Whenever the word "hbBlock" appears on a line of the material below, that line is counted; state the total alone.

□ □ □ □

-- ==== Sys2Proof/Machine/Pair.lean ====
section
/-! DEFINITION. The Pair Controller (R358 to R379) and READY (R497): roles and Epochs, heartbeats, the send lease, the controlled
switch-over, digests and images. -/
namespace Sys2Proof.Machine

/-! ### READY (R497) -/

/-- The valid cycle classes (R250). -/
def State.classes (s : State) : List Nat := (List.range 16).filter (fun c => clValid (s.clsEnt c))

/-- C1: every running lattice has CONFIRMED 2 × W instants from N0. -/
def State.c1Now (s : State) : Bool :=
  (List.range 4).all (fun l =>
    let x := s.lattice l
    !x.running || decide (x.n0 + 2 * s.winLen l ≤ x.conf + 1))

/-- C2: every valid class has completed a cycle. -/
def State.c2Now (s : State) : Bool := s.classes.all (fun c => (s.clsOf c).ready)

/-- The conditions C0 to C5, bit n for Cn. -/
def State.conds (s : State) : Nat :=
  b2n s.tmc.locked + 2 * b2n s.tmc.c1 + 4 * b2n s.tmc.c2 + 8 * b2n (s.get F.DOM_STATUS_DSTATE == 1)
    + 16 * b2n (s.get F.PHM_SUPPLY_STATUS_VIO_CAR_STATE == 1)
    + 32 * b2n (!(s.flag F.PHM_FAULT_ROOT_LOCK || s.flag F.PHM_FAULT_ROOT_RATIO || s.flag F.PHM_FAULT_RAIL || s.flag F.PHM_FAULT_THERM))

/-- READY of this module. -/
def State.ready (s : State) : Bool := s.flag F.PRC_STATUS_READY

/-! ### Roles (R358, R359, R364) -/

/-- Whether a is newer than b, modulo 2^32 (R359). -/
def newer (a b : Nat) : Bool :=
  let d := (a + 2 ^ 32 - b % 2 ^ 32) % 2 ^ 32
  decide (1 ≤ d) && decide (d < 2 ^ 31)

/-- The own Epoch. -/
def State.epoch (s : State) : Nat := s.get F.PRC_EPOCH_EPOCH
/-- The own role. -/
def State.role (s : State) : Nat := s.get F.PRC_STATUS_ROLE
/-- MEMBER: true for B. -/
def State.memberB (s : State) : Bool := s.sup.pairsel
/-- Count one event of the Pair Controller. -/
def State.prcBump (s : State) (n : Nat) : State := s.bump (F.PRC_CNT_COUNT.nth n)

/-- PEER_PUB_SEEN in [47:0] and TAKEOVER_UNALIGNED in [63:48] of counter 15, each saturating. -/
def State.cnt15 (s : State) (seen unaligned : Nat) : State :=
  let f := F.PRC_CNT_COUNT.nth 15
  let v := s.get f
  s.setF f (min (v % 2 ^ 48 + seen) (2 ^ 48 - 1) + min (v / 2 ^ 48 + unaligned) (2 ^ 16 - 1) * 2 ^ 48)

/-- The Epoch of a module that takes a sending role by any route other than Alone to Active. -/
def State.nextEpoch (s : State) : Nat :=
  let m := if s.prc.heard && !newer s.epoch s.prc.peerEpoch then s.prc.peerEpoch else s.epoch
  if m = 0xFFFFFFFF then 1 else m + 1

/-- Sending begins or ends where R288 says so: `s0` is the state before. -/
def State.sendEdge (s0 s : State) : State :=
  if s0.sends && !s.sends then s.pubSilence
  else if !s0.sends && s.sends then s.pubTakeover
  else s

/-- Own numbers kept as handed-over state through a gap or a lapse in which the role stays (DESIGN CHOICE 41). -/
def State.handOwn (s : State) : State :=
  { s with pub := { s.pub with st := s.pub.st.map (fun p => (p.1,
      if p.2.numbered then { p.2 with handed := some ⟨p.1, 0, p.2.sentSt, p.2.sentSq, p.2.sentCrc⟩ } else p.2)) } }

/-- The lease dropped: a valid lease lapses at once, which counts (R365). -/
def State.dropLease (s : State) : State :=
  if s.flag F.PRC_STATUS_LEASE then (s.setF F.PRC_STATUS_LEASE 0).prcBump 14 else s
/-- The lease granted or renewed. -/
def State.renewLease (s : State) : State := { s.setF F.PRC_STATUS_LEASE 1 with prc := { s.prc with renewed := s.now } }

/-- Incomplete messages of an old Epoch or role are discarded whole (R371). -/
def State.dropParts (s : State) : State := { s with prc := { s.prc with parts := [] } }

/-- A role entered with its fence reason. -/
def State.setRole (s : State) (r reason : Nat) : State :=
  let old := s.role
  let s := (s.setF F.PRC_STATUS_ROLE r).setF F.PRC_STATUS_FENCE_REASON (if r = 3 then reason else 0)
  let s := if r = 3 ∧ old ≠ 3 then s.prcBump 5 else s
  let s := if r = 1 then s else s.setF F.PRC_STATUS_ALIGNED 0
  let s := if r = 0 ∨ r = 2 then s
    else { s with pub := { s.pub with st := s.pub.st.map (fun p => (p.1, { p.2 with handed := none })) } }
  { s.dropParts with prc := { s.dropParts.prc with watchRun := 0, fencedRun := 0, matchRun := [], imaged := [], own := [], peer := [], reqs := [] } }

/-- A reply owed to PAIR_SWITCH (R370, R382). -/
def State.switchReply (s : State) (status : Nat) : State :=
  match s.prc.switchReq with
  | none => s
  | some q =>
    let s := { s with prc := { s.prc with switchReq := none } }
    s.answer q 0x0902 1 status (if status = stOk then [] else detail 0x0E 0 0) true true

/-- A controlled switch-over is over: SWITCHING clears, PAIR_SWITCH replies. -/
def State.endSwitch (s : State) (status : Nat) : State :=
  let s := { s.setF F.PRC_STATUS_SWITCHING 0 with prc := { s.prc with armed := false, handAt := none } }
  s.switchReply status

/-- The module fences itself (R364). -/
def State.fence (s : State) (reason : Nat) : State :=
  s.sendEdge (((s.dropLease.setF F.PRC_STATUS_GAP 0).setRole 3 reason).endSwitch stAborted)

/-- A sending role taken: the Epoch moves on, the lease is granted at once, or after a gap. -/
def State.takeSending (s : State) (r : Nat) (gap : Bool) : State :=
  let e := s.nextEpoch
  let t := s.setF F.PRC_EPOCH_EPOCH e
  let t := if gap then { t.setF F.PRC_STATUS_GAP 1 with prc := { t.prc with gapFrom := t.now } }
    else t.renewLease
  s.sendEdge (t.setRole r 0)

/-- A takeover by a Watch, counted (R364). -/
def State.takeover (s : State) (gap : Bool) : State :=
  let s := s.prcBump 6
  let s := if s.flag F.PRC_STATUS_ALIGNED then s else s.cnt15 0 1
  s.takeSending 2 gap

/-- A single module takes Alone once READY is 1 (R358). -/
def State.singleAlone (s : State) : State :=
  if s.flag F.PRC_CTL_EN && !s.flag F.PRC_CTL_PAIRED && s.role == 3 && s.ready
      && s.get F.PRC_STATUS_FENCE_REASON != 5 && s.get F.PRC_STATUS_FENCE_REASON != 4
  then s.takeSending 2 false else s

/-- READY_RISE: the conditions of R497 as they stand, and what a single module does on READY. -/
def State.refreshReady (s : State) : State :=
  let c1 := s.tmc.c1 || (s.running && s.c1Now)
  let c2 := s.tmc.c2 || (s.running && s.c2Now)
  let s := { s with tmc := { s.tmc with c1, c2 } }
  let k := s.conds
  let r := decide (k = 63)
  (((s.setF F.TMC_START_STATUS_COND k).setB F.TMC_START_STATUS_READY r).setB F.PRC_STATUS_READY r).singleAlone

/-- READY evaluated where an event may have changed a condition (R497), and what a new sending role sends. -/
def State.evalReady (s : State) : State := s.refreshReady.pubFlush

/-! ### Heartbeat blocks (R360) -/

/-- The CRC of a heartbeat block. -/
def hbCrc (o : Octets) : Nat := crc16 ((o.take 14).flatMap (fun b => lsbFirst 8 b.toNat))

/-- The heartbeat block as it stands. -/
def State.hbBlock (s : State) : Octets :=
  let body := le 1 0x10
    ++ le 1 (place 1 0 s.role + place 2 2 (b2n s.memberB) + place 3 3 (b2n s.ready)
      + place 4 4 (b2n (s.role == 1 && s.flag F.PRC_STATUS_ALIGNED)) + place 5 5 (s.get F.PRC_STATUS_GAP)
      + place 6 6 (b2n (s.sup.mode == .rideThrough)) + place 7 7 (b2n s.wvlOn))
    ++ le 4 s.epoch ++ le 2 s.prc.tick ++ le 4 s.bundleId ++ le 2 (place 15 12 (s.get F.PRC_STATUS_FENCE_REASON))
  body ++ le 2 (hbCrc body)

/-- Octet `i` of a block. -/
def octet (o : Octets) (i : Nat) : Nat := (o.getD i 0).toNat
/-- ROLE of a block. -/
def hbRole (o : Octets) : Nat := octet o 1 % 4
/-- MEMBER of a block. -/
def hbMember (o : Octets) : Bool := bit 2 (octet o 1)
/-- READY of a block. -/
def hbReady (o : Octets) : Bool := bit 3 (octet o 1)
/-- ALIGNED of a block. -/
def hbAligned (o : Octets) : Bool := bit 4 (octet o 1)
/-- RIDE of a block. -/
def hbRide (o : Octets) : Bool := bit 6 (octet o 1)
/-- EPOCH of a block. -/
def hbEpoch (o : Octets) : Nat := ofLe ((o.drop 2).take 4)
/-- BUNDLE_ID of a block. -/
def hbBundle (o : Octets) : Nat := ofLe ((o.drop 8).take 4)

/-! ### Messages sent (R362) -/

/-- A payload cut into parts of at most 1,472 octets; an empty one is one part. -/
def cutParts : Nat → Octets → List Octets
  | 0, o => [o]
  | k + 1, o => if o.length ≤ 1472 then [o] else o.take 1472 :: cutParts k (o.drop 1472)

/-- A pair message on both K0 and K1. -/
def State.pairSend (s : State) (kind : Nat) (payload : Octets) : State :=
  let ps := cutParts 256 payload
  let m := s.prc.mseq
  let s := { s with prc := { s.prc with mseq := (m + 1) % 2 ^ 32 } }
  let block := s.hbBlock
  ps.zipIdx.foldl (fun s p =>
    let raw := block ++ le 1 kind ++ le 1 p.2 ++ le 1 ps.length ++ le 1 0 ++ le 4 m ++ p.1
    [8, 9].foldl (fun s k =>
      let f : Frame := { da := 0x0F0000000009, sa := s.portAddr k, vlan := none, doubleTag := false, etype := 0x88B5
                         len := max 64 (18 + raw.length), red := none, body := .pairMsg, raw }
      s.txSubmit k { src := .pair, frame := f, cls := 1 }) s) s

/-- One record of PUB_SYNC or HANDOVER (R375). -/
def State.pubRec (s : State) (p : Nat) (final : Bool) : Octets :=
  let y := s.pubOf p
  le 2 p ++ le 2 (b2n y.sentSim + 2 * b2n y.sentTest + 4 * b2n final + 8 * b2n y.noKey) ++ le 4 y.sentSt ++ le 4 y.sentSq
    ++ le 4 y.sentCrc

□ □ □ □

> [TASK OUTPUT]:
2